= Problem requirements =
Write out, word for word, every line in the data below from the one containing "R87, R88). -/" to the one containing "if off = 0x04 then statusWord b.phase b.err", both of them included.

= Data for processing =
-- ==== Sys2Proof/Machine/Ops.lean ====
section
/-! DEFINITION. The named operations over the two address spaces and the registers, error entry and the return from it. -/

namespace Sys2Proof.Machine

/-! ## The address spaces -/

/-- The canonical form: the cells stand in the order of their offsets, which are 0, 1, 2, … with no gap (R40). -/
abbrev Memory.wf (m : Memory) : Prop := m.map Prod.fst = List.range m.length

/-- The byte at an offset; an offset that is not listed does not exist and reads as nothing (R40). -/
def Memory.read : Memory → Nat → Option Byte
  | [], _ => none
  | (a, b) :: m, off => if a = off then some b else Memory.read m off

/-- `MemRead(space, off, n)`: the bytes at `off` to `off + n - 1` in ascending order, if they all exist (R7). -/
def Memory.readBytes (m : Memory) : Nat → Nat → Option (List Byte)
  | _, 0 => some []
  | off, n + 1 =>
    match Memory.read m off, Memory.readBytes m (off + 1) n with
    | some b, some bs => some (b :: bs)
    | _, _ => none

/-- The byte at one offset replaced; no cell is added or moved. -/
def Memory.write (m : Memory) (off : Nat) (b : Byte) : Memory :=
  m.map fun c => if c.1 = off then (c.1, b) else c

/-- The bytes from an offset on replaced, one by one. -/
def Memory.store (m : Memory) : Nat → List Byte → Memory
  | _, [] => m
  | off, b :: bs => Memory.store (Memory.write m off b) (off + 1) bs

/-- `MemWrite(space, off, n, bytes)`, which requires `off + n <=` the space's length (R7). -/
def Memory.writeBytes (m : Memory) (off : Nat) (bs : List Byte) : Option Memory :=
  if off + bs.length ≤ m.length then some (Memory.store m off bs) else none

/-- A space that holds the given bytes from offset `k` on. -/
def Memory.ofBytesFrom : Nat → List Byte → Memory
  | _, [] => []
  | k, b :: bs => (k, b) :: Memory.ofBytesFrom (k + 1) bs

/-- `SRC <- buf`: the delivered list, from offset 0 (R101). -/
def Memory.ofBytes (bs : List Byte) : Memory := Memory.ofBytesFrom 0 bs

/-- "a list of OUTLEN bytes of unspecified values": `n` bytes, the one at offset `i` being `value i` (R121). -/
def Memory.fresh (n : Nat) (value : Nat → Byte) : Memory := (List.range n).map fun i => (i, value i)

/-- The three channel bytes of pixel `idx`: red, green, blue at ascending offsets (R41, R42; log 7). -/
def readPixel (src : Memory) (idx : Nat) : Option (Byte × Byte × Byte) :=
  match Memory.readBytes src (srcOff idx) Config.bppSrc with
  | some [r, g, b] => some (r, g, b)
  | _ => none

/-! ## The state as a whole -/

/-- The state with another block. -/
def State.withBlock (s : State) (b : Block) : State := { s with block := b }

/-- The state with another environment. -/
def State.withEnv (s : State) (e : Env) : State := { s with env := e }

/-- The state with another agenda. -/
def State.withAgenda (s : State) (turns : List Turn) : State := s.withEnv { s.env with agenda := turns }

/-- The state with a value returned to the Host. -/
def State.returning (s : State) (d : BusData) : State := s.withEnv { s.env with busData := some d }

/-- One more `ALLOC` has been performed. -/
def State.countAlloc (s : State) : State := s.withEnv { s.env with allocCount := s.env.allocCount + 1 }

/-- `drop`: the operation changes no state at all (R7, R87, R88). -/
def drop (s : State) : Host.Outcome State Fault Refusal := .next s

/-! ## Error entry and the return from it -/

/-- `raise K()`: the six writes of R170. `EW`, `EH`, `AW`, `AH` are not written: they are the saved context. -/
def Block.raise (k : ErrKind) (b : Block) : Block :=
  { b with err := k, src := [], dst := [], outlen := 0, idx := 0, phase := .failed }

/-- Error entry as the end of the operation that raises it (R170). -/
def raiseError (k : ErrKind) (s : State) : Host.Outcome State Fault Refusal := .next (s.withBlock (s.block.raise k))

/-- The writes that `RELEASE` (R142) and reset (R190) make: every item of state to its reset value. -/
def clearBlock (b : Block) : Block :=
  { b with
    phase := .start, ew := 0, eh := 0, aw := 0, ah := 0, idx := 0, err := .none, outlen := 0, src := [], dst := [] }

/-! ## The Host's register map -/

/-- What a read at a register offset returns, narrower registers zero-extended; `CMD` and every offset from `0x24` up read
as 0 (R21, R22, R148). -/
def regRead (b : Block) (off : Nat) : Word :=
  if off = 0x04 then statusWord b.phase b.err
  else if off = 0x08 then (errCode b.err).setWidth 32
  else if off = 0x0C then b.ew
  else if off = 0x10 then b.eh
  else if off = 0x14 then b.aw
  else if off = 0x18 then b.ah
  else if off = 0x1C then b.idx.setWidth 32
  else if off = 0x20 then b.outlen.setWidth 32
  else 0

end Sys2Proof.Machine
end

= Solution to this problem =
/-- `drop`: the operation changes no state at all (R7, R87, R88). -/
def drop (s : State) : Host.Outcome State Fault Refusal := .next s

/-! ## Error entry and the return from it -/

/-- `raise K()`: the six writes of R170. `EW`, `EH`, `AW`, `AH` are not written: they are the saved context. -/
def Block.raise (k : ErrKind) (b : Block) : Block :=
  { b with err := k, src := [], dst := [], outlen := 0, idx := 0, phase := .failed }

/-- Error entry as the end of the operation that raises it (R170). -/
def raiseError (k : ErrKind) (s : State) : Host.Outcome State Fault Refusal := .next (s.withBlock (s.block.raise k))

/-- The writes that `RELEASE` (R142) and reset (R190) make: every item of state to its reset value. -/
def clearBlock (b : Block) : Block :=
  { b with
    phase := .start, ew := 0, eh := 0, aw := 0, ah := 0, idx := 0, err := .none, outlen := 0, src := [], dst := [] }

/-! ## The Host's register map -/

/-- What a read at a register offset returns, narrower registers zero-extended; `CMD` and every offset from `0x24` up read
as 0 (R21, R22, R148). -/
def regRead (b : Block) (off : Nat) : Word :=
  if off = 0x04 then statusWord b.phase b.err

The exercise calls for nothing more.